19:31 jekstrand: austriancoder: I had to step away from it back in October/November or so to help out with some of the performance analysis and image compression stuff on Gen12
19:31 jekstrand: austriancoder: So it sat there for probably 4 months with no one doing anything
19:31 jekstrand: But now Kayden's working on it and starting to make real progress again.
19:31 jekstrand: He's just about got spilling working
19:31 jekstrand: And I think he hooked up tessellation shaders.
19:35 jekstrand: I think it's really good to have someone else work on it for a while; that way we have some chance of breaking any design ruts I may have gotten us into.
19:35 jekstrand: I'm really looking forward to it, though. I keep seeing so many cases where real scalars are going to be useful.

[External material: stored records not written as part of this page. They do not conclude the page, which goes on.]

theorem respond_same (f : Bool) (d : Word) : SameObservable (s.respond f d) (t.respond f d) where
  betweenLeft := ⟨h.betweenLeft.upc, h.betweenLeft.idleSequencer⟩
  betweenRight := ⟨h.betweenRight.upc, h.betweenRight.idleSequencer⟩
  formLeft := h.formLeft
  formRight := h.formRight
  cfg := h.cfg
  port := h.port
  out := congrArg (· ++ _) h.out
  mode := h.mode
  errcode := h.errcode
  len := h.len
  hash := h.hash
  blk := h.blk

theorem respondStatus_same : SameObservable s.respondStatus t.respondStatus := by
  rw [State.respondStatus, State.respondStatus, ← status_of_same h]
  exact respond_same h false _

theorem raise_same (c : Cause) : SameObservable (raise c s) (raise c t) where
  betweenLeft := ⟨by rw [raise_UPC, h.betweenLeft.upc], by rw [raise_compressing, h.betweenLeft.idleSequencer]⟩
  betweenRight := ⟨by rw [raise_UPC, h.betweenRight.upc], by rw [raise_compressing, h.betweenRight.idleSequencer]⟩
  formLeft := by rw [raise_BLK, h.formLeft]
  formRight := by rw [raise_BLK, h.formRight]
  cfg := by rw [raise_cfg, raise_cfg, h.cfg]
  port := by rw [raise_port, raise_port, h.port]
  out := by rw [raise_out, raise_out, h.out]
  mode := by rw [raise_MODE, raise_MODE]
  errcode := by rw [raise_ERRCODE, raise_ERRCODE, h.mode, h.errcode]
  len := by rw [raise_LEN, raise_LEN, h.len]
  hash := by simp
  blk := by simp

theorem openMessage_same : SameObservable (openMessage s) (openMessage t) where
  betweenLeft := ⟨h.betweenLeft.upc, h.betweenLeft.idleSequencer⟩
  betweenRight := ⟨h.betweenRight.upc, h.betweenRight.idleSequencer⟩
  formLeft := h.formLeft
  formRight := h.formRight
  cfg := h.cfg
  port := h.port
  out := h.out
  mode := rfl
  errcode := rfl
  len := rfl
  hash _ := rfl
  blk _ p hp := absurd hp (Nat.not_lt_zero p)

theorem filledBlock_of_same (hm : s.MODE = .absorb) (bs : List Byte) : filledBlock s bs = filledBlock t bs := by
  ext1 i hi
  simp only [filledBlock, Vector.getElem_ofFn, ← pos_of_same h]
  split
  · next hp => exact h.blk hm i hp
  · rfl

theorem terminatedBlock_of_same (hm : s.MODE = .absorb) : terminatedBlock s = terminatedBlock t := by
  ext1 i hi
  rw [terminatedBlock_getElem, terminatedBlock_getElem, ← pos_of_same h]
  split
  · next hp => exact h.blk hm i hp
  · rfl

theorem absorbed_same (hm : s.MODE = .absorb) (b : Byte) : SameObservable (absorbed b s) (absorbed b t) where
  betweenLeft := absorbed_between h.betweenLeft
  betweenRight := absorbed_between h.betweenRight
  formLeft := by rw [absorbed_BLK]; exact wf_write _ _ _ h.formLeft (pos_lt s)
  formRight := by rw [absorbed_BLK]; exact wf_write _ _ _ h.formRight (pos_lt t)
  cfg := by rw [absorbed_cfg, absorbed_cfg, h.cfg]
  port := by rw [absorbed_port, absorbed_port, h.port]
  out := by rw [absorbed_out, absorbed_out, h.out]
  mode := by rw [absorbed_MODE, absorbed_MODE, h.mode]
  errcode := by rw [absorbed_ERRCODE, absorbed_ERRCODE, h.errcode]
  len := by rw [absorbed_LEN, absorbed_LEN, h.len]
  hash _ := by
    rw [absorbed_H b s h.formLeft, absorbed_H b t h.formRight, ← pos_of_same h, h.hash (.inl hm),
      filledBlock_of_same h hm]
  blk _ p hp := by
    have hnew := absorbed_pos b s
    rw [absorbed_BLK, absorbed_BLK, read_write _ _ _ _ h.formLeft, read_write _ _ _ _ h.formRight, ← pos_of_same h]
    split
    · rfl
    · exact h.blk hm p (by omega)

theorem finished_same (hm : s.MODE = .absorb) : SameObservable (finished s) (finished t) where
  betweenLeft := finished_between s
  betweenRight := finished_between t
  formLeft := finished_wf s h.formLeft
  formRight := finished_wf t h.formRight
  cfg := by rw [finished_cfg, finished_cfg, h.cfg]
  port := by rw [finished_port, finished_port, h.port]
  out := by rw [finished_out, finished_out, h.out]
  mode := rfl
  errcode := by rw [finished_ERRCODE, finished_ERRCODE, h.errcode]
  len := by rw [finished_LEN, finished_LEN, h.len]
  hash _ := by
    rw [finished_H s h.formLeft, finished_H t h.formRight, ← pos_of_same h, terminatedBlock_of_same h hm,
      h.hash (.inl hm), State.bitLength, State.bitLength, h.len]
  blk := by simp

theorem resetEvent_same : SameObservable (resetEvent s) (resetEvent t) where
  betweenLeft := ⟨rfl, rfl⟩
  betweenRight := ⟨rfl, rfl⟩
  formLeft := resetEvent_wf s
  formRight := resetEvent_wf t
  cfg := h.cfg
  port := h.port
  out := h.out
  mode := rfl
  errcode := rfl
  len := rfl
  hash := by simp
  blk := by simp

end

theorem absorbedAll_same {s t : State} (h : SameObservable s t) (hm : s.MODE = .absorb) (bs : List Byte) :
    SameObservable (absorbedAll bs s) (absorbedAll bs t) := by
  induction bs generalizing s t with
  | nil => exact h
  | cons b rest ih => exact ih (absorbed_same h hm b) ((absorbed_MODE b s).trans hm)

theorem apply_same {s t : State} (h : SameObservable s t) (e : Effect) (he : e.Allowed s) :
    SameObservable (e.apply s) (e.apply t) := by
  cases e with
  | answer d => exact respond_same h false d
  | fault c => exact raise_same h c
  | start => exact respondStatus_same (openMessage_same h)
  | push bs => exact respondStatus_same (absorbedAll_same h he.1 bs)
  | finish => exact respondStatus_same (finished_same h he)

/-- Settles O52: the port is the same, so both engines wait, both are reset, or both take the same word, with the same
effect. -/
theorem hiddenStateIsNeverObserved : Obligations.HiddenStateIsNeverObserved := by
  intro s t s' h hstep
  match hp : s.port with
  | [] =>
    rw [step_wait s h.betweenLeft.idleSequencer hp, Host.Outcome.next.injEq] at hstep
    exact ⟨t, step_wait t h.betweenRight.idleSequencer (h.port ▸ hp), hstep ▸ h⟩
  | .reset :: rest =>
    rw [step_reset_taken s rest hp, Host.Outcome.next.injEq] at hstep
    exact ⟨_, step_reset_taken t rest (h.port ▸ hp), hstep ▸ resetEvent_same (taken_same h)⟩
  | .word c :: rest =>
    rw [step_word s c rest h.betweenLeft hp, Host.Outcome.next.injEq] at hstep
    refine ⟨_, step_word t c rest h.betweenRight (h.port ▸ hp), ?_⟩
    rw [← hstep, ← wordEffect_of_same (taken_same h)]
    exact apply_same (taken_same h) _ (wordEffect_allowed c _)

end Sys2Proof.Proofs
end

section
/-! PROOFS, family 30_encoding, part 1: the decoder and the encoder (R61 to R69). First the formats: a word is put
together from fields exactly when they are its fields. From this decoding and encoding are inverse, and the table of masks
and matches and the words of format U follow. -/

namespace Sys2Proof.Proofs

open Sys2Proof.Machine Sys2Proof.Laws

/-! ### The fields of a word (R61, R68) -/

/-- Two fields make a word exactly when they are its high and its low bits. -/
theorem append_eq_iff {n m : Nat} (x : BitVec n) (y : BitVec m) (c : BitVec (n + m)) :
    x ++ y = c ↔ c.extractLsb' m n = x ∧ c.extractLsb' 0 m = y := by
  constructor
  · rintro rfl
    exact ⟨BitVec.extractLsb'_append_eq_left, BitVec.extractLsb'_append_eq_right⟩
  · rintro ⟨rfl, rfl⟩
    rw [BitVec.extractLsb'_append_extractLsb'_eq_extractLsb' (Nat.zero_add m).symm, BitVec.extractLsb'_eq_self]

/-- A field of a field is a field of the word. -/
theorem extractLsb'_extractLsb' {w : Nat} (c : BitVec w) (i j l l' : Nat) (h : i + l ≤ l') :
    (c.extractLsb' j l').extractLsb' i l = c.extractLsb' (j + i) l := by
  ext k hk
  simp only [BitVec.getElem_extractLsb', BitVec.getLsbD_extractLsb', Nat.add_assoc]
  simp [show i + k < l' by omega]
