-- ==== Sys2Proof/Machine/ControlFlow.lean ====
section
/-! DEFINITION. Jump, JumpIfTrue, JumpIfFalse, FunctionCall and FunctionReturn (spec 44_control_flow.md). When a
meaning begins, `pc` is the post-fetch pc. -/

namespace Sys2Proof.Machine

/-- Jump (R91). -/
def execJump (target : Operand) (s : State) : Result :=
  finishNormal { s with pc := resolveTarget s target }

/-- JumpIfTrue (R92). -/
def execJumpIfTrue (cond target : Operand) (s : State) : Result :=
  if wordTrue (resolve s cond) then finishNormal { s with pc := resolveTarget s target }
  else finishNormal s

/-- JumpIfFalse (R93). -/
def execJumpIfFalse (cond target : Operand) (s : State) : Result :=
  if wordTrue (resolve s cond) then finishNormal s
  else finishNormal { s with pc := resolveTarget s target }

/-- FunctionCall (R94): the post-fetch `pc` is pushed; the target is resolved before the push. -/
def execFunctionCall (target : Operand) (s : State) : Result :=
  withPush s.pc s fun pushed => finishNormal { pushed with pc := resolveTarget s target }

/-- FunctionReturn (R95). -/
def execFunctionReturn (s : State) : Result :=
  withPop s fun v popped => finishNormal { popped with pc := v }

end Sys2Proof.Machine
end

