-- ==== Sys2Proof/Machine/MachineControl.lean ====
section
/-! DEFINITION. Halt and NoOp (spec 41_machine_control.md). -/

namespace Sys2Proof.Machine

/-- Halt (R83): the run ends, `pc` stays past the Halt. -/
def execHalt (s : State) : Result := .next (suspend .halted s)

/-- NoOp (R84): no state change. -/
def execNoOp (s : State) : Result := finishNormal s

end Sys2Proof.Machine
end

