/-- The read of the operand word at `p`: it fails there, or the rest of decode goes on from the next word. -/
theorem DecodeCase.withOperand {cellAt : Nat → Option Word16} {a p : Nat} {go : Operand → Decoded}
    (hr : ReadUpTo cellAt a p) (hle : p ≤ a + 3)
    (hgo : ∀ x, cellAt p = some (encodeOperand x) → ReadUpTo cellAt a (p + 1) → DecodeCase cellAt a (go x)) :
    DecodeCase cellAt a (withOperand cellAt p go) := by
  rcases withOperand_cases cellAt p go with ⟨hp, h⟩ | ⟨u, hp, hu, h⟩ | ⟨u, x, hp, hu, rfl, -, h⟩
  · exact h ▸ .noOperand p hr hle hp
  · exact h ▸ .badOperand p u hr hle hp hu
  · exact h ▸ hgo x hp (hr.succ hp hu)

/-- The end of decode: the words of the row's instruction have all been found. -/
theorem DecodeCase.of_wordsAt {cellAt : Nat → Option Word16} {a : Nat} {w : Word16} {f : Format}
    (hf : opcodeFormat w = some f) (x y z : Operand)
    (h : WordsAt cellAt a (w :: ([x, y, z].take f.arity).map encodeOperand)) :
    DecodeCase cellAt a (.instr (f.build x y z) (f.arity + 1)) := by
  rw [← encode_build hf] at h
  have hlen : (encode (f.build x y z)).length = f.arity + 1 := by
    rw [length_encode, Machine.operands_length_of_opcodeFormat hf]
  exact hlen ▸ .instr _ h

/-- The inversion lemma of decode. -/
theorem decode_case (cellAt : Nat → Option Word16) (a : Nat) : DecodeCase cellAt a (decode cellAt a) := by
  unfold decode
  split
  · exact .noOpcode ‹_›
  · rename_i w hw
    split
    · exact .unrecognized w hw ((opcodeFormat_eq_none_iff w).mp ‹_›)
    · rename_i i hf
      exact .of_wordsAt hf (.lit 0) (.lit 0) (.lit 0) (by simp [Format.arity, hw])
    · rename_i mk hf
      refine .withOperand (.of_opcode hw hf) (by omega) fun x hx _ => ?_
      exact .of_wordsAt hf x (.lit 0) (.lit 0) (by simp [Format.arity, hw, hx])
    · rename_i mk hf
      refine .withOperand (.of_opcode hw hf) (by omega) fun x hx hr => ?_
      refine .withOperand hr (by omega) fun y hy _ => ?_
      exact .of_wordsAt hf x y (.lit 0) (by simp [Format.arity, hw, hx, hy])
    · rename_i mk hf
      refine .withOperand (.of_opcode hw hf) (by omega) fun x hx hr => ?_
      refine .withOperand hr (by omega) fun y hy hr => ?_
      refine .withOperand hr (by omega) fun z hz _ => ?_
      exact .of_wordsAt hf x y z (by simp [Format.arity, hw, hx, hy, hz])

/-- The case of a given answer. -/
theorem decode_case_of_eq {cellAt : Nat → Option Word16} {a : Nat} {d : Decoded} (h : decode cellAt a = d) :
    DecodeCase cellAt a d :=
  h ▸ decode_case cellAt a

/-- An opcode word of 22 or more decodes to the sentinel (R61). -/
theorem decode_unrecognized {cellAt : Nat → Option Word16} {a : Nat} {w : Word16} (hw : cellAt a = some w)
    (h : 22 ≤ w.toNat) : decode cellAt a = .unrecognized w 1 := by
  simp [decode, hw, (opcodeFormat_eq_none_iff w).mpr h]

/-- The sentinel comes from an opcode word of 22 or more only. -/
theorem opcode_of_decode_unrecognized {cellAt : Nat → Option Word16} {a len : Nat} {w : Word16}
    (h : decode cellAt a = .unrecognized w len) : cellAt a = some w ∧ 22 ≤ w.toNat := by
  cases decode_case_of_eq h with
  | unrecognized _ hw hle => exact ⟨hw, hle⟩

end Sys2Proof

namespace Sys2Proof.Machine

/-! ### The obligations on encoding and decoding -/

/-- Settles O1: the opcode word selects the instruction's row, and each operand word is read as its operand. -/
theorem decodeReadsBackEveryEncoding : Obligations.DecodeReadsBackEveryEncoding :=
  fun _ _ _ h => decode_of_wordsAt_encode h

/-- Settles O2: of the cases of decode, the one that answers an instruction has found its words. -/
theorem decodedInstructionStandsInMemory : Obligations.DecodedInstructionStandsInMemory := by
  intro cellAt a i len h
  cases decode_case_of_eq h with
  | instr _ hi => exact ⟨rfl, hi⟩

/-- Settles O5: the sentinel's case of decode, both ways, and the fault of the step it leads to. -/
theorem unrecognizedOpcodeFaults : Obligations.UnrecognizedOpcodeFaults := by
  intro s hf hpc
  have hcell : s.mem.cellAt s.pc.toNat = some (s.mem.read s.pc.toNat) := Memory.cellAt_of_lt _ hpc
  refine ⟨fun hle => ?_, fun hle w len hd => ?_⟩
  · have hd := decode_unrecognized hcell hle
    exact ⟨hd, .of_cycle hf (by rw [instructionCycle, hd]) rfl⟩
  · obtain ⟨hw, hge⟩ := opcode_of_decode_unrecognized hd
    obtain rfl := Option.some.inj (hcell.symm.trans hw)
    omega

/-- Settles O6: each failing case of decode has read every word before the one it reports. -/
theorem decodeStopsAtTheFirstFailingWord : Obligations.DecodeStopsAtTheFirstFailingWord := by
  intro cellAt a p
  constructor
  · intro h
    cases decode_case_of_eq h with
    | noOpcode hp =>
      exact ⟨hp, Nat.le_refl a, Nat.le_add_right a 3, fun h => absurd h (Nat.lt_irrefl a), fun q _ _ => by omega⟩
    | noOperand _ hr hle hp => exact ⟨hp, hr.after.le, hle, fun _ => hr.opcode, hr.operands⟩
  · intro u h
    cases decode_case_of_eq h with
    | badOperand _ _ hr hle hp hu => exact ⟨hp, hu, hr.after, hle, hr.opcode, hr.operands⟩

/-- Settles O3: each word sequence is the encoding of its instruction. -/
theorem specWordsDecode : Obligations.SpecWordsDecode :=
  ⟨decode_cellsOf_encode .halt,
   decode_cellsOf_encode (.setRegister (.reg 0) (.lit 7)),
   decode_cellsOf_encode (.pop (.reg 2)),
   decode_cellsOf_encode (.compareGreaterThan (.reg 6) (.reg 0) (.reg 2)),
   decode_cellsOf_encode (.jumpIfTrue (.reg 0) (.lit 6)),
   decode_cellsOf_encode (.functionCall (.reg 1)),
   decode_cellsOf_encode (.mod (.reg 2) (.reg 1) (.lit 1000)),
   decode_cellsOf_encode (.bitwiseNot (.reg 3) (.reg 2)),
   decode_cellsOf_encode (.memoryWrite (.lit 100) (.reg 2)),
   decode_cellsOf_encode (.readChar (.reg 2))⟩

/-- Settles O4: the three ranges of an operand word, and the value of a resolved operand. -/
theorem operandWordsAndTheirValues : Obligations.OperandWordsAndTheirValues :=
  ⟨fun u =>
    ⟨fun h => ⟨_, decodeOperand_literal h, wordOfCell_toNat_of_le (Nat.le_of_lt_succ h)⟩,
     fun h₁ h₂ => ⟨_, decodeOperand_register h₁ (by omega), rfl⟩,
     (decodeOperand_eq_none_iff u).mpr⟩,
   fun s x => ⟨resolve_toNat s x, operandValue_lt s x⟩⟩

end Sys2Proof.Machine

/-! ## The instruction cycle's statements: the FSM, the whole step, and what each step may change
(40_fetch_decode_execute.md) -/

namespace Sys2Proof.Machine

/-! ### The whole step, as a function of what decode answers -/

/-- What R76 does with the answer of decode. -/
def afterDecode (s : State) : Decoded → Result
  | .fetchFault p => finishFault .fetchOutOfRange (BitVec.ofNat 16 p) { s with opaddr := s.pc }
  | .unrecognized w _ => finishFault .unrecognizedOpcode w { s with opaddr := s.pc }
  | .invalidOperand u _ => finishFault .invalidOperand u { s with opaddr := s.pc }
  | .instr i len => afterExecute (exec i (latchInstr i len s))

theorem step_eq_afterDecode {s : State} (hf : s.fsm = .fetchOp) :
    step s = afterDecode s (decode s.mem.cellAt s.pc.toNat) := by
  rw [step_fetch hf, instructionCycle]
  cases decode s.mem.cellAt s.pc.toNat <;> rfl

/-! ### The FSM inside a fetch -/

/-- Two answers that differ in latches only (10_state.md R32). -/
def SameUpToLatches (r r' : Result) : Prop := mapNext State.forgetLatches r = mapNext State.forgetLatches r'

/-- The state of the FSM when it has fetched the opcode word `w`, of format `f`, and the operands `xs` of the
instruction at `pc` (R69, R70). -/
def State.fetched (w : Word16) (f : Format) (xs : List Operand) (s : State) : State :=
  { s with
    opaddr := s.pc
    opc := w
    opnd := latchOperands s.opnd xs
    pc := s.pc + BitVec.ofNat 16 (xs.length + 1)
    k := Fin.ofNat 4 xs.length
    fsm := if xs.length = f.arity then .execute else .fetchOpnd }

/-- `State.fetched` starts from what FETCH_OP latches. -/
theorem fsmFetchOp_eq_fetched {s : State} {w : Word16} {f : Format} (hw : s.mem.cellAt s.pc.toNat = some w)
    (hf : opcodeFormat w = some f) : fsmFetchOp s = s.fetched w f [] := by
  rw [fsmFetchOp_opcode hw hf]
  simp only [State.fetched, List.length_nil, eq_comm (a := 0)]
  rfl

/-- Once all operands are there, the FSM is in the state from which the whole step executes. -/
theorem fetched_eq_latchInstr {w : Word16} {f : Format} (hf : opcodeFormat w = some f) (x y z : Operand) (s : State) :
    s.fetched w f ([x, y, z].take f.arity) = latchInstr (f.build x y z) (f.arity + 1) s := by
  obtain ⟨hop, hxs⟩ := opcodeFormat_build hf x y z
  have hlen : ([x, y, z].take f.arity).length = f.arity := List.length_take_of_le f.arity_le
  simp [State.fetched, latchInstr, hop, hxs, hlen]

/-- One more operand goes to the latch after those already filled. -/
theorem latchOperands_append (v : Vector Operand 3) {xs : List Operand} (h : xs.length < 3) (x : Operand) :
    latchOperands v (xs ++ [x]) = (latchOperands v xs).set xs.length x := by
  match xs, h with
  | [], _ => rfl
  | [_], _ => rfl
  | [_, _], _ => rfl

/-- The address of the next operand word: inside an instruction `pc` does not wrap (10_state.md R20). -/
theorem fetched_pc_toNat {s : State} {xs : List Operand} (w : Word16) (f : Format) (hpc : s.pc.toNat < 32768)
    (h : xs.length < 3) : (s.fetched w f xs).pc.toNat = s.pc.toNat + (xs.length + 1) := by
  simp only [State.fetched, BitVec.toNat_add, BitVec.toNat_ofNat]
  omega

/-- FETCH_OPND in such a state: the word it looks at, and its two faults, or one more operand fetched (R70). -/
theorem fsmStep_fetched {s : State} {w : Word16} {f : Format} {xs : List Operand} (hf : opcodeFormat w = some f)
    (hpc : s.pc.toNat < 32768) (h : xs.length < f.arity) :
    (s.mem.cellAt (s.pc.toNat + (xs.length + 1)) = none ∧
      fsmStep (s.fetched w f xs) = finishFault .fetchOutOfRange (s.fetched w f xs).pc (s.fetched w f xs)) ∨
    (∃ u, s.mem.cellAt (s.pc.toNat + (xs.length + 1)) = some u ∧ decodeOperand u = none ∧
      fsmStep (s.fetched w f xs) = finishFault .invalidOperand u (s.fetched w f xs)) ∨
    ∃ u x, s.mem.cellAt (s.pc.toNat + (xs.length + 1)) = some u ∧ decodeOperand u = some x ∧
      fsmStep (s.fetched w f xs) = .next (s.fetched w f (xs ++ [x])) := by
  have h3 : xs.length < 3 := h.trans_le f.arity_le
  have hk : (s.fetched w f xs).k.val = xs.length := Nat.mod_eq_of_lt (h3.trans (by decide))
  have hfsm : (s.fetched w f xs).fsm = .fetchOpnd := if_neg h.ne
  rw [← fetched_pc_toNat w f hpc h3]
  rcases fsmStep_fetchOpnd hfsm hf (hk.trans_lt h3) with hc | hc | ⟨u, x, hu, hx, hstep⟩
  · exact .inl hc
  · exact .inr (.inl hc)
  · refine .inr (.inr ⟨u, x, hu, hx, hstep.trans ?_⟩)
    have hsucc : Fin.ofNat 4 xs.length + 1 = Fin.ofNat 4 (xs.length + 1) := Fin.ext (Nat.mod_add_mod _ _ _)
    simp only [hk]
    simp only [State.fetched, latchOperands_append _ h3, BitVec.add_assoc, BitVec.ofNat_add, List.length_append,
      List.length_singleton, hsucc]
    rfl

/-! ### Stages of the simulation (R72) -/

/-- The FSM stays inside the instruction. -/
theorem fetched_atBoundary (w : Word16) (f : Format) (xs : List Operand) (s : State) :
    (s.fetched w f xs).atBoundary = false := by
  by_cases h : xs.length = f.arity <;> simp [State.atBoundary, State.fetched, h]

/-- The latches hold the operands that the format asks for. -/
theorem build_latchOperands (v : Vector Operand 3) (f : Format) (x y z : Operand) :
    f.build (latchOperands v ([x, y, z].take f.arity))[0] (latchOperands v ([x, y, z].take f.arity))[1]
      (latchOperands v ([x, y, z].take f.arity))[2] = f.build x y z := by
  cases f <;> simp [Format.build, Format.arity, latchOperands]
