-- ==== Sys2Proof/Machine/State.lean ====
section
/-! DEFINITION. The state of one package (01, 07, 11-14, 16, 22), as plain data, and the state right after cold reset. Every
piece names the rule that gives it. -/

namespace Sys2Proof.Machine

/-- No instruction of this machine stops it with a fault: every condition the spec names is a trap, a parked pack, a posted
record or a wait, and each of these is a next state (R139, R297, R331, R356). The type has no value. -/
inductive Fault
  deriving DecidableEq, Repr

/-- Reasons for which a step has no meaning. -/
inductive Refusal
  /-- An instruction that has no meaning yet; raised only by an arm of the dispatcher that is not a call (safe: nothing is
  claimed of such a step). -/
  | notModelled (mnemonic : String)
  deriving DecidableEq, Repr

/-- The control registers a thread owns (R21, R22), each 64 bits with its reserved bits zero. -/
structure Ctl where
  vl : Word := 0
  vtype : Word := 0x601
  ksel : Word := 0
  vstride : Word := 0
  vrows : Word := 1
  vpitch : Word := 0
  vstart : Word := 0
  eprog : Word := 0
  mshape : Word := 0x404040
  mstart : Word := 0
  vstat : Word := 0
  ascale : Word := 0
  fflags : Word := 0
  schk : Word := 0
  habuf : Word := 0
  halim : Word := 0
  lanes : Word := 0
  cycle : Word := 0
  trctl : Word := 0
  ldepth : Word := 0
  lcnt : Vector Word 6 := Vector.replicate 6 0
  lbeg : Vector Word 6 := Vector.replicate 6 0
  lend : Vector Word 6 := Vector.replicate 6 0
  evec : Word := 0
  ecause : Word := 0
  epc : Word := 0
  eval : Word := 0
  erec : Word := 0
  mapbase : Word := 0
  vlcap : Word := 0
  hreg : Word := 0
  pgroot : Word := 0
  estat : Word := 0
  deriving DecidableEq, Repr

/-- A map entry that is not ZERO (R194): the slot of a RESIDENT register, its dirty mark and whether the slot is a landing
slot bound by MRECV (R313). -/
inductive Entry
  | zero
  | backed
  | resident (slot : Nat) (dirty land : Bool)
  deriving DecidableEq, Repr

/-- A map entry with its recency (R200): the sequence number of the instruction that last named the register, then the
operand position. -/
structure MapEntry where
  entry : Entry := .zero
  age : Nat := 0
  pos : Nat := 0
  deriving DecidableEq, Repr

/-- A scalar result in flight (R114, R115): its register, the value held before, and the distance counted so far. -/
structure Pending where
  reg : SReg
  old : Word
  dist : Nat
  deriving DecidableEq, Repr

/-- A pending follow-on of a CPYM with its fixed values (R301, R351). `ready`: the last byte of the command is written. -/
structure FollowOn where
  word : BitVec 32
  cmd : BitVec 32
  mshape : Word
  vpitch : Word
  s1 : Word
  s2 : Word
  seq : Nat
  ready : Bool
  /-- TRCTL[3], SUP and TRCTL[7] of the thread when the CPYM issued (R397, R398). -/
  traced : Bool := false
  sup : Bool := false
  mapTraced : Bool := false
  deriving DecidableEq, Repr

/-- What a trap leaves in ECAUSE, EVAL and EREC (R138, R139). -/
structure TrapInfo where
  cause : Nat
  eval : Word
  erec : Word := 0
  deriving DecidableEq, Repr

/-- Why an instruction is to stop at an element: a stop request, which takes effect at the boundaries the instruction has
(R147, R193, R211); the abandonment of a load's replies (R193); the stop of its chain group (R192); or a trap: a damaged operand, poison,
a breakpoint (R151, R190, R407). -/
inductive Stop
  | request
  | abandon
  | group
  | trap (info : TrapInfo)
  deriving DecidableEq, Repr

19:38 austriancoder: great to hear that there is still some movement
19:41 jekstrand: Yeah, there was chatter a few weeks ago about trying to land it upstream. I really wanted to get spilling implemented before we did that and someone other than myself familiar with the code-base who could say, "Yes, I like this a lot. We should switch to it."
19:42 jekstrand: I wouldn't be surprised if we don't drop it in behind an environment variable some time soonish.
19:42 jekstrand: But no promises there.
21:35 austriancoder: can I pass custom options to an nir_algebraic.AlgebraicPass() based custom py file?